Chromosome analysis is essential for diagnosing genetic disorders. For hematologic malignancies, identification of somatic clonal aberrations by karyotype analysis remains the standard of care. However, karyotyping is costly and time-consuming because of the largely manual process and the expertise required in identifying and annotating aberrations. Efforts to automate karyotype analysis to date fell short in aberration detection. Using a training set of ~10k patient specimens and ~50k karyograms from over 5 years from the Fred Hutchinson Cancer Center, we created a labeled set of images representing individual chromosomes. These individual chromosomes were used to train and assess deep learning models for classifying the 24 human chromosomes and identifying chromosomal aberrations. The top-accuracy models utilized the recently introduced Topological Vision Transformers (TopViTs) with 2-level-block-Toeplitz masking, to incorporate structural inductive bias. TopViT outperformed CNN (Inception) models with >99.3% accuracy for chromosome identification, and exhibited accuracies >99% for aberration detection in most aberrations. Notably, we were able to show high-quality performance even in "few shot" learning scenarios. Incorporating the definition of clonality substantially improved both precision and recall (sensitivity). When applied to "zero shot" scenarios, the model captured aberrations without training, with perfect precision at >50% recall. Together these results show that modern deep learning models can approach expert-level performance for chromosome aberration detection. To our knowledge, this is the first study demonstrating the downstream effectiveness of TopViTs. These results open up exciting opportunities for not only expediting patient results but providing a scalable technology for early screening of low-abundance chromosomal lesions.

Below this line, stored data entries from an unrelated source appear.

-- ==== Sys2Proof/Machine/Failover.lean ====
section
/-! DEFINITION. Heartbeats and the supervisor's judgement, the switchover, the planned swap, commits on their way to the
standby, the ends of a copy, and the lock windows (R39-R41, R51, R328-R334, R340-R346, R467, R506). Steps 2 to 5 of Table
11.3 are one event here: the judgement that starts the switchover. -/

namespace Sys2Proof.Machine

/-! ## Commits at the standby (R340, R341) -/

/-- A commit of the active applied on an engine: it carries a command that is mirrored (R419, R340). -/
def applyCommit (d : EngId) (s : State) (c : Commit) : State :=
  match specOf c.opcode with
  | some sp => if sp.mirrored then applyMirror sp d c s else s
  | none => s

/-- Every commit whose marker is on the link, applied by a standby that is current (R340). -/
def applyInFlight (d : EngId) (s : State) : State :=
  let cs := s.fof.commits
  let s1 := { s with fof := { s.fof with commits := [] } }
  if s.fof.up && (s.eng d).twin.copy == 2 && (s.eng d).serving then cs.foldl (applyCommit d) s1 else s1

/-- A commit that changes the parse graph. -/
def graphCommit (c : Commit) : Bool := c.opcode == 0x0301 || c.opcode == 0x0304 || c.opcode == 0x0204

/-- The commits on the link up to the last that changes the parse graph, and those after it. -/
def splitGraph : List Commit → List Commit × List Commit
  | [] => ([], [])
  | c :: rest =>
    let (a, b) := splitGraph rest
    if graphCommit c || !a.isEmpty then (c :: a, b) else ([], c :: rest)

/-- A commit of the parse graph is applied by both engines between the same two frames of each port (R136): a standby that is current
applies it, with the commits before it, in the step in which the active does (DEDUCED, log 139). -/
def tieGraph (s : State) : State :=
  match s.standby with
  | none => s
  | some d =>
    let (now, later) := splitGraph s.fof.commits
    if now.isEmpty || !(s.fof.up && (s.eng d).twin.copy == 2 && (s.eng d).serving) then s
    else
      let acked := now.map fun c => c.gen
      now.foldl (applyCommit d) { s with fof := { s.fof with commits := later, acks := s.fof.acks ++ acked } }

/-- COMMIT_MARKER_RECEIVED (R340): the oldest commit on the link is applied whole and acknowledged. -/
def execCommitMarkerReceived (s : State) : Host.Outcome State Fault Refusal :=
  onTwin s fun s =>
    match s.standby, s.fof.commits with
    | some d, c :: rest =>
      if s.fof.up && (s.eng d).twin.copy == 2 && (s.eng d).serving then
        applyCommit d { s with fof := { s.fof with commits := rest, acks := s.fof.acks ++ [c.gen] } } c
      else s
    | _, _ => s

/-- An acknowledgement of a generation reaches the active. -/
def ackWaiting (g : Nat) (w : Waiting) : Waiting := if w.ackOf = some g then { w with ackOf := none, mirrored := true } else w

/-- COMMIT_ACK_RECEIVED (R341). -/
def commitAck (s : State) : State :=
  match s.active, s.fof.acks with
  | some a, g :: rest =>
    flushWaiting a (({ s with fof := { s.fof with acks := rest } } : State).modEng a fun x =>
      { x with host := { x.host with waiting := x.host.waiting.map (ackWaiting g) } })
  | _, _ => s

/-- The oldest generation whose acknowledgement an engine awaits. -/
def oldestAck (x : Engine) : Option Nat := (x.host.waiting.filterMap fun w => w.ackOf).head?

/-- COPY_TIMEOUT (R341): no acknowledgement 10 ms after a marker, with the standby in its role and the link up. -/
def copyTimeout (s : State) : State :=
  match s.active, s.standby with
  | some a, some _ =>
    match oldestAck (s.eng a) with
    | some g =>
      if s.fof.up then
        let s1 := { s with fof := { s.fof with commits := [], acks := [] } }
        releaseAcks a (setCopy 5 (s1.modEng a fun x => x.raise 0x0C 0x03 1 (word g)))
      else s
    | none => s
  | _, _ => s

/-! ## Copies (R342) -/

/-- The commits of a journal that follow a generation, oldest first; none where the journal no longer holds it. -/
def journalFrom (g : Nat) (j : List Commit) : Option (List Commit) :=
  if j.any fun c => c.gen == g then some (j.takeWhile fun c => c.gen != g).reverse else none

/-- The digest windows begin anew at the active's device time (DESIGN CHOICE, log 32). -/
def restartDigests (now : Nat) (x : Engine) : Engine :=
  { x with twin := { x.twin with digestFrames := [], digestClosed := [], digestBoundary := now, digestFrom := now } }

/-- A copy of the active `a` has reached the standby `d` whole: by the journal, or as a full copy. Scheduled swaps are counted from the
first such moment after the standby's start (R346). A step or an edge committed while the link was down is replayed like any other command
of the journal: it stands pending on the standby although its APPLY_AT or AT may have passed (R74; DESIGN CHOICE, log 160). -/
def endCopyRun (a d : EngId) (s : State) : State :=
  let x := s.eng a
  let y := s.eng d
  let gens := s.fof.commits.map fun c => c.gen
  let s0 := { s with fof := { s.fof with commits := [], acks := s.fof.acks ++ gens } }
  let s1 := match if y.twin.copy = 1 then journalFrom y.host.cfgGen x.twin.journal else none with
    | some cs => cs.foldl (applyCommit d) s0
    | none => (s0.setEng d (copyEngine s.part d x y)).modEng a fun x => { x with rules := { x.rules with changed := [] } }
  let now := x.time.now16
  let s2 := (setCopy 2 s1).modBoth fun z => restartDigests now { z with twin := { z.twin with everCurrent := true } }
  let s3 := if !y.twin.everCurrent && s2.sup.swapPeriodS != 0 then
      ({ s2 with sup := { s2.sup with swapNext := some (now + s2.sup.swapPeriodS * s16), swapRetries := 0 } } : State)
    else s2
  twinEvent a 9 0 d 0 0 0 s3

/-- FULL_COPY_END (R342): a copy that runs ends with the standby current. -/
def execFullCopyEnd (s : State) : Host.Outcome State Fault Refusal :=
  onTwin s fun s =>
    match s.active, s.standby with
    | some a, some d =>
      let c := (s.eng d).twin.copy
      if s.fof.up && (c == 1 || c == 5) && (s.eng a).serving then endCopyRun a d s else s
    | _, _ => s

/-! ## Copies of frames -/

/-- The copies an engine has stored and that pass a test discarded: queued, in residue, and those of frames still
arriving. -/
def dropWhere (part : Part) (e : EngId) (bad : Copy → Bool) (x : Engine) : Engine :=
  let keep (l : List Copy) : List Copy := l.filter fun c => !bad c
  let q := x.egress.queues.flatMap fun k => k.2.filter bad
  let a := x.buf.arriving.flatMap fun k => k.2.copies.filter bad
  let left := (x.egress.queues.map fun k => (k.1, keep k.2)).filter fun k => !k.2.isEmpty
  let (r, x1) := takeResidues bad { x with egress := { x.egress with queues := left } }
  let arr := x1.buf.arriving.map fun k => (k.1, { k.2 with copies := keep k.2.copies })
  let x2 : Engine := x1.modBuf fun b => { b with arriving := arr }
  (q ++ r ++ a).foldl (fun y c => discardCopy part e 11 c y) x2

/-- Every copy an engine has stored discarded. -/
def dropQueues (part : Part) (e : EngId) (x : Engine) : Engine := dropWhere part e (fun _ => true) x

/-- Frames lost in a switch, counted for their egress port on the engine that takes over (R332, R345). -/
def countLost (p n : Nat) (x : Engine) : Engine := x.bumpN (portCtr p 67) n

/-! ## Taking over (Table 11.3 steps 2 to 5) -/

/-- The frames lost in the failed engine, per egress queue, from what the standby kept in Side Street (R332). -/
def shadowLoss (t : TwinState) : List (Nat × Nat) :=
  (t.shadowDecided.filter fun k => decide (k.2 > t.shadowTime)).foldl (fun m k => put 0 k.1 (look 0 k.1 m + 1) m) t.shadowOcc

/-- A MAC control frame with every timer at 0 for the partner of an up port (R228). -/
def releasePartner (x : Engine) (p : Nat) : Engine :=
  let m := (x.fc p).mode
  if (x.port p).up && (m == 1 || m == 2) then
    x.putCtl p { pfc := m == 2, vec := if m = 2 then 0xFF else 0, quanta := 0 }
  else x

/-- Sequence numbers of a new active, moved past every number its predecessor can have sent (R262). -/
def skipSeqs (g : EgressState) : EgressState :=
  { g with pairs := g.pairs.map fun q => { q with seq := (q.seq + 16384) % 65536 },
           proxies := g.proxies.map fun q => { q with seq := (q.seq + 16384) % 65536 } }

/-- The engine that has been granted control: no frame starts before step 8, partners are released, its digest windows go
on from the last one compared. -/
def takeControl (now : Nat) (x : Engine) : Engine :=
  let core := { x.core with mayStart := false }
  let twin := { x.twin with sync := 0, tbPhaseErr := 0, setDue := false, storing := false, shadowOcc := [], shadowDecided := [],
                            digestNumber := x.twin.digestWindow }
  let y : Engine := { x with core := core, twin := twin, egress := skipSeqs x.egress }
  restartDigests now ((List.range 34).foldl releasePartner y)

/-- STATE_STALE (R343): a new active behind the generation it has seen or was told of. -/
def staleTakeover (dst : EngId) (seen : Nat) (s : State) : State :=
  twinEvent dst 3 0 dst 0 0 seen (s.modEng dst fun x => x.raise 0x0C 0x04 1 (word x.host.cfgGen))

/-- No event output waits to be made good (R97). -/
def clearMissed (t : TimeState) : TimeState := { t with evtOut := t.evtOut.map fun q => { q with missed := false } }
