/-- FAULT_ACT_NOW (R380). -/
def execFaultActNow (a : Arrival) (ps : List Word) (s : State) : Host.Outcome State Fault Refusal := .next (takeCommand faultActNowSpec a ps s)

/-- FAULT_INJECT (R370). -/
def execFaultInject (a : Arrival) (ps : List Word) (s : State) : Host.Outcome State Fault Refusal := .next (takeCommand faultInjectSpec a ps s)

/-- FAULT_INJECT_ECC (R372). -/
def execFaultInjectEcc (a : Arrival) (ps : List Word) (s : State) : Host.Outcome State Fault Refusal := .next (takeCommand faultInjectEccSpec a ps s)

/-- FAULT_CLEAR_INJ (R374). -/
def execFaultClearInj (a : Arrival) (ps : List Word) (s : State) : Host.Outcome State Fault Refusal := .next (takeCommand faultClearInjSpec a ps s)

/-- FAULT_RELEASE (R379). -/
def execFaultRelease (a : Arrival) (ps : List Word) (s : State) : Host.Outcome State Fault Refusal := .next (takeCommand faultReleaseSpec a ps s)

/-- FAULT_READ_LOG (R364). -/
def execFaultReadLog (a : Arrival) (ps : List Word) (s : State) : Host.Outcome State Fault Refusal := .next (takeCommand faultReadLogSpec a ps s)

/-- CAL_SET (R396). -/
def execCalSet (a : Arrival) (ps : List Word) (s : State) : Host.Outcome State Fault Refusal := .next (takeCommand calSetSpec a ps s)

/-- CAL_GET_STATUS (R396). -/
def execCalGetStatus (a : Arrival) (ps : List Word) (s : State) : Host.Outcome State Fault Refusal := .next (takeCommand calGetStatusSpec a ps s)

/-- CAL_RUN (R396). -/
def execCalRun (a : Arrival) (ps : List Word) (s : State) : Host.Outcome State Fault Refusal := .next (takeCommand calRunSpec a ps s)

/-- CAL_REPAIR (R392). -/
def execCalRepair (a : Arrival) (ps : List Word) (s : State) : Host.Outcome State Fault Refusal := .next (takeCommand calRepairSpec a ps s)

/-- STATS_READ (R403). -/
def execStatsRead (a : Arrival) (ps : List Word) (s : State) : Host.Outcome State Fault Refusal := .next (takeCommand statsReadSpec a ps s)

/-- STATS_CLEAR (R406). -/
def execStatsClear (a : Arrival) (ps : List Word) (s : State) : Host.Outcome State Fault Refusal := .next (takeCommand statsClearSpec a ps s)

/-- STATS_SET_CHAIN (R402). -/
def execStatsSetChain (a : Arrival) (ps : List Word) (s : State) : Host.Outcome State Fault Refusal := .next (takeCommand statsSetChainSpec a ps s)

/-- STATS_SET_SNAPSHOT (R404). -/
def execStatsSetSnapshot (a : Arrival) (ps : List Word) (s : State) : Host.Outcome State Fault Refusal := .next (takeCommand statsSetSnapshotSpec a ps s)

/-- STATS_SNAP_NOW (R404). -/
def execStatsSnapNow (a : Arrival) (ps : List Word) (s : State) : Host.Outcome State Fault Refusal := .next (takeCommand statsSnapNowSpec a ps s)

/-- STATS_SET_SAMPLER (R407). -/
def execStatsSetSampler (a : Arrival) (ps : List Word) (s : State) : Host.Outcome State Fault Refusal := .next (takeCommand statsSetSamplerSpec a ps s)

/-- FW_GET_INFO (R462). -/
def execFwGetInfo (a : Arrival) (ps : List Word) (s : State) : Host.Outcome State Fault Refusal := .next (takeCommand fwGetInfoSpec a ps s)

/-- FW_WRITE_IMAGE (R463). -/
def execFwWriteImage (a : Arrival) (ps : List Word) (s : State) : Host.Outcome State Fault Refusal := .next (takeCommand fwWriteImageSpec a ps s)

/-- FW_VERIFY_IMAGE (R464). -/
def execFwVerifyImage (a : Arrival) (ps : List Word) (s : State) : Host.Outcome State Fault Refusal := .next (takeCommand fwVerifyImageSpec a ps s)

/-- FW_SELECT_SLOT (R465). -/
def execFwSelectSlot (a : Arrival) (ps : List Word) (s : State) : Host.Outcome State Fault Refusal := .next (takeCommand fwSelectSlotSpec a ps s)

/-- FW_RESTART (R466). -/
def execFwRestart (a : Arrival) (ps : List Word) (s : State) : Host.Outcome State Fault Refusal := .next (takeCommand fwRestartSpec a ps s)

end Sys2Proof.Machine
end

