/-- Gates, preemption, duplicates, proxies and the forwarding table (R163, R164, R173, R247, R248, R250, R251, R260, R261). A gate list whose
change time a jump has passed is taken up where device time has it (the model's choice, log 165); an aged entry that names no port gives no
record (log 161). -/
def Obligations.SchedulerAndTableTimers : Prop :=
  (∀ (e : EngId) (s : State) (p : Fin 32) (l : Gcl), InOperation s e → ((s.eng e).eg p.val).oper = some l →
      let g := (s.eng e).eg p.val
      let n := gclNext l g.entry g.cycleStart
      ((∀ k, g.commit = some k → n.1 < k.ct) → exec (.gclEntryChange e p) s = .next
        ((passTo e n.1 s).modEng e fun x => judgeOverrun p.val g.gates (enterGcl p.val (par l.entries n.2.1)
          (x.modEgPort p.val fun g => { g with entry := n.2.1, cycleStart := n.2.2 }))))
      ∧ ∀ k, g.commit = some k → k.ct ≤ n.1 → exec (.gclEntryChange e p) s = .next s)
  ∧ (∀ (e : EngId) (s : State) (p : Fin 32), InOperation s e → ((s.eng e).eg p.val).oper = none → exec (.gclEntryChange e p) s = .next s)
  ∧ (∀ (p : Fin 32) (w : Word) (x : Engine),
      let g := x.eg p.val
      let h := (enterGcl p.val w x).eg p.val
      let active := g.preempt.enable && g.preempt.state == 2
      h.gates = gclGates w ∧ (active = false ∨ (gclOp w ≠ 1 ∧ gclOp w ≠ 2) → h.hold = g.hold)
      ∧ (active = true → gclOp w = 1 → h.hold = true) ∧ (active = true → gclOp w = 2 → h.hold = false))
  ∧ (∀ (e : EngId) (s : State) (p : Fin 32) (k : GclCommit), InOperation s e → ((s.eng e).eg p.val).commit = some k →
      exec (.gclChangeTime e p) s = .next ((passTo e k.ct s).modEng e fun x =>
        let y := x.modEgPort p.val fun g =>
          { g with oper := k.list, commit := none, entry := 0, cycleStart := k.ct, gates := 0xFF }
        match k.list with
        | some l =>
          let z := judgeOverrun p.val ((s.eng e).eg p.val).gates (enterGcl p.val (par l.entries 0) y)
          if k.ct < (s.eng e).time.now16 then gclResync p.val z else z
        | none => y))
  ∧ (∀ (e : EngId) (s : State) (p : Fin 32), InOperation s e → ((s.eng e).eg p.val).commit = none → exec (.gclChangeTime e p) s = .next s)
  ∧ (∀ p : Fin 32, Changes (.preemptVerifyTimer · p) fun x =>
      let k := (x.eg p.val).preempt
      if ¬ (x.core.role = 1 ∧ k.enable = true ∧ k.verify = true ∧ k.state = 1 ∧ (x.port p.val).up = true) then x
      else if k.tries < 3 then (x.modEgPort p.val fun g => { g with preempt := { g.preempt with tries := g.preempt.tries + 1 } })
      else (((x.modEgPort p.val fun g => { g with preempt := { g.preempt with state := 3 } }).bumpPort p.val 49).raise 0x06 0x02 0
        (word p.val)))
  ∧ (∀ p : Fin 32, Changes (.preemptVerifyResponse · p) fun x =>
      let k := (x.eg p.val).preempt
      if x.core.role = 1 ∧ k.enable = true ∧ k.verify = true ∧ k.state = 1 ∧ (x.port p.val).up = true then
        (x.modEgPort p.val fun g => { g with preempt := { g.preempt with state := 2 } })
      else x)
  ∧ (∀ (e : EngId) (s : State), InOperation s e → (s.eng e).egress.dups = [] → exec (.dupForget e) s = .next s)
  ∧ (∀ (e : EngId) (s : State) (t : Nat) (rest : List Nat), InOperation s e →
      (s.eng e).egress.dups.map (fun k => k.at_ + forgetTime (s.eng e) k.pair) = t :: rest →
      exec (.dupForget e) s = .next ((passTo e (rest.foldl min t) s).modEng e fun x => { x with egress := { x.egress with
        dups := x.egress.dups.filter fun k => decide (x.time.now16 < k.at_ + forgetTime x k.pair) } }))
  ∧ (∀ (e : EngId) (s : State), InOperation s e → (s.eng e).egress.proxies = [] → exec (.proxyAge e) s = .next s)
  ∧ (∀ (e : EngId) (s : State) (t : Nat) (rest : List Nat), InOperation s e →
      (s.eng e).egress.proxies.map (fun k => k.used + 60 * s16) = t :: rest →
      exec (.proxyAge e) s = .next ((passTo e (rest.foldl min t) s).modEng e fun x => { x with egress := { x.egress with
        proxies := x.egress.proxies.filter fun k => decide (x.time.now16 < k.used + 60 * s16) } }))
  ∧ Does .fdbAgeSweep (fun e s => s.modEng e fun x =>
      if x.rules.ageS = 0 ∨ x.core.role ≠ 1 then x
      else ((agedOut x.rules.fdb).foldl (fun y k =>
        if k.2.kind = 0 then notifyLearn e k.2.dest 3 k.1 ((y.bump 48).noteChange k.1 none) else (y.bump 48).noteChange k.1 none) (x.modFdb afterSweep)))
  ∧ (∀ (e : EngId) (s : State), InOperation s e → (s.eng e).rules.flip = none → exec (.flipAt e) s = .next s)
  ∧ (∀ (e : EngId) (s : State) (t : Nat), InOperation s e → (s.eng e).rules.flip = some t →
      exec (.flipAt e) s = .next ((passTo e t s).modEng e flipBank))
  ∧ (∀ (x : Engine) (t : Nat), x.rules.flip = some t → (flipBank x).rules.epoch = (x.rules.epoch + 1) % 65536
      ∧ (flipBank x).rules.liveB = !x.rules.liveB ∧ (flipBank x).rules.flip = none
      ∧ (flipBank x).rules.drain = some { epoch := x.rules.epoch, bankB := x.rules.liveB, flipAt := t })
  ∧ (∀ (e : EngId) (s : State), InOperation s e → (s.eng e).rules.drain = none → exec (.drainEnd e) s = .next (settled s))
  ∧ ∀ (e : EngId) (s : State) (d : Drain), InOperation s e → (s.eng e).rules.drain = some d →
      exec (.drainEnd e) s = .next (settled
        (let n := ((s.eng e).roundOf d.epoch).length + ((s.eng e).arrivingOf d.epoch).length
         let s1 := if n = 0 then s else (passTo e (d.flipAt + 4 * us16) s).modEng e (drainDiscard s.part e d.epoch)
         complete e .drainEnd .ok (fun x _ =>
           [pack [(x.rules.epoch, 16), (d.epoch, 0)]] ++ stampWords { t := d.flipAt, qual := 0 }
             ++ [pack [(satN 65535 n, 16), (satN 4000 ((x.time.now16 - d.flipAt) / ns16), 0)]])
           (s1.modEng e (modRules fun r => { r with drain := none }))))

/-- Ports up and down (R103 to R111, R116): every event of a port's life, on a port that the part has. -/
def Obligations.PortLifeEvents : Prop :=
  (∀ (p : Fin 34) (c : DownCause), Does (.portDown · p c) fun e s =>
      if portFitted s.part p.val = true then portDown e p.val c s else s)
  ∧ (∀ (h1 : Bool) (c : DownCause), Does (.hostPortDown · h1 c) fun e s => portDown e (if h1 then 33 else 32) c s)
  ∧ (∀ p : Fin 34, Does (.portUpCondition · p) fun e s =>
      if ((s.eng e).port p.val).up = true ∨ portFitted s.part p.val = false then s
      else settle e p.val (s.modEng e fun x => if p.val = 32 then x else x.modPort p.val fun q =>
        { q with signal := true, lock := true, aligned := true, remote := false, hiBer := false }))
  ∧ (∀ p : Fin 34, Does (.portUp · p) fun e s => if ((s.eng e).port p.val).debounce = true then goUp e p.val s else s)
  ∧ (∀ h1 : Bool, Does (.hostPortUp · h1) fun e s =>
      if ((s.eng e).port (if h1 then 33 else 32)).debounce = true then goUp e (if h1 then 33 else 32) s else s)
  ∧ (Does (.hostLinkReturn · true) fun e s =>
      settle e 33 (s.modEng e fun x => x.modPort 33 fun q => { q with signal := true, lock := true, unsupported := false }))
  ∧ (Does (.hostLinkReturn · false) fun e s =>
      settle e 32 (s.modEng e fun x => { x with host := { x.host with pcieUp := true } }))
  ∧ (∀ p : Fin 34, Does (.holdExpiry · p) fun e s =>
      if ((s.eng e).port p.val).holding = true then
        ((passTo e (((s.eng e).port p.val).holdStart + ((s.eng e).port p.val).holdUs * us16) s).modEng e (expireHold s.part e p.val))
      else s)
  ∧ (∀ (e : EngId) (s : State) (p : Fin 34) (c : PcsCond) (met : Bool), InOperation s e →
      (((s.eng e).port p.val).up = true ∨ p.val = 32 ∨ portFitted s.part p.val = false) →
      exec (.blockLockChange e p c met) s = .next s)
  ∧ (∀ (e : EngId) (s : State) (p : Fin 34) (c : PcsCond), InOperation s e → ((s.eng e).port p.val).up = false → p.val ≠ 32 →
      portFitted s.part p.val = true → ∀ met : Bool, exec (.blockLockChange e p c met) s = .next
        (settle e p.val (s.modEng e fun x => x.modPort p.val fun q =>
          if p.val < 32 then reExchange (setCond c met q) else setCond c met q)))
  ∧ (∀ m : Word, Changes (.portLinkChgClear · m) fun x =>
      (List.range 32).foldl (fun y p => if flag m p = true then (y.modPort p fun q => { q with chg := false }) else y) x)
  ∧ ∀ m : Word, Changes (.hostLinkChgClear · m) fun x =>
      let y := if flag m 2 = true then (x.modPort 32 fun q => { q with chg := false }) else x
      if flag m 3 = true then (y.modPort 33 fun q => { q with chg := false }) else y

翻译：染色体分析对于诊断遗传性疾病至关重要。对于血液系统恶性肿瘤，通过组型分析识别体细胞克隆性畸变仍是当前标准诊疗方法。然而，由于主要依赖人工流程且需要专业经验来识别和注释畸变，组型分析成本高昂且耗时。迄今为止，自动化组型分析的尝试在畸变检测方面仍存在不足。利用来自弗雷德·哈钦森癌症中心超过5年间约1万份患者样本和约5万张组型图的训练集，我们创建了代表单个染色体的标注图像集。这些单条染色体图像被用于训练和评估深度学习模型，以实现对24条人类染色体的分类及染色体畸变识别。最优精度模型采用近期提出的拓扑视觉Transformer（TopViTs）结合两级块托普利茨掩码，以此引入结构归纳偏置。TopViT在染色体识别任务中表现优于CNN（Inception）模型，准确率超过99.3%，并且在大多数畸变检测中准确率超过99%。值得注意的是，即使在"少样本"学习场景下，我们仍能展现高质量性能。引入克隆性定义显著提升了精确率和召回率（灵敏度）。当应用于"零样本"场景时，该模型无需训练即可捕获畸变，在召回率超过50%的条件下保持完美精确率。这些结果表明，现代深度学习模型能够在染色体畸变检测中达到接近专家水平的性能。据我们所知，这是首个证明TopViTs下游有效性的研究。这些结果不仅为加速患者结果报告开辟了令人振奋的机遇，还提供了一种可扩展的技术，用于低丰度染色体病变的早期筛查。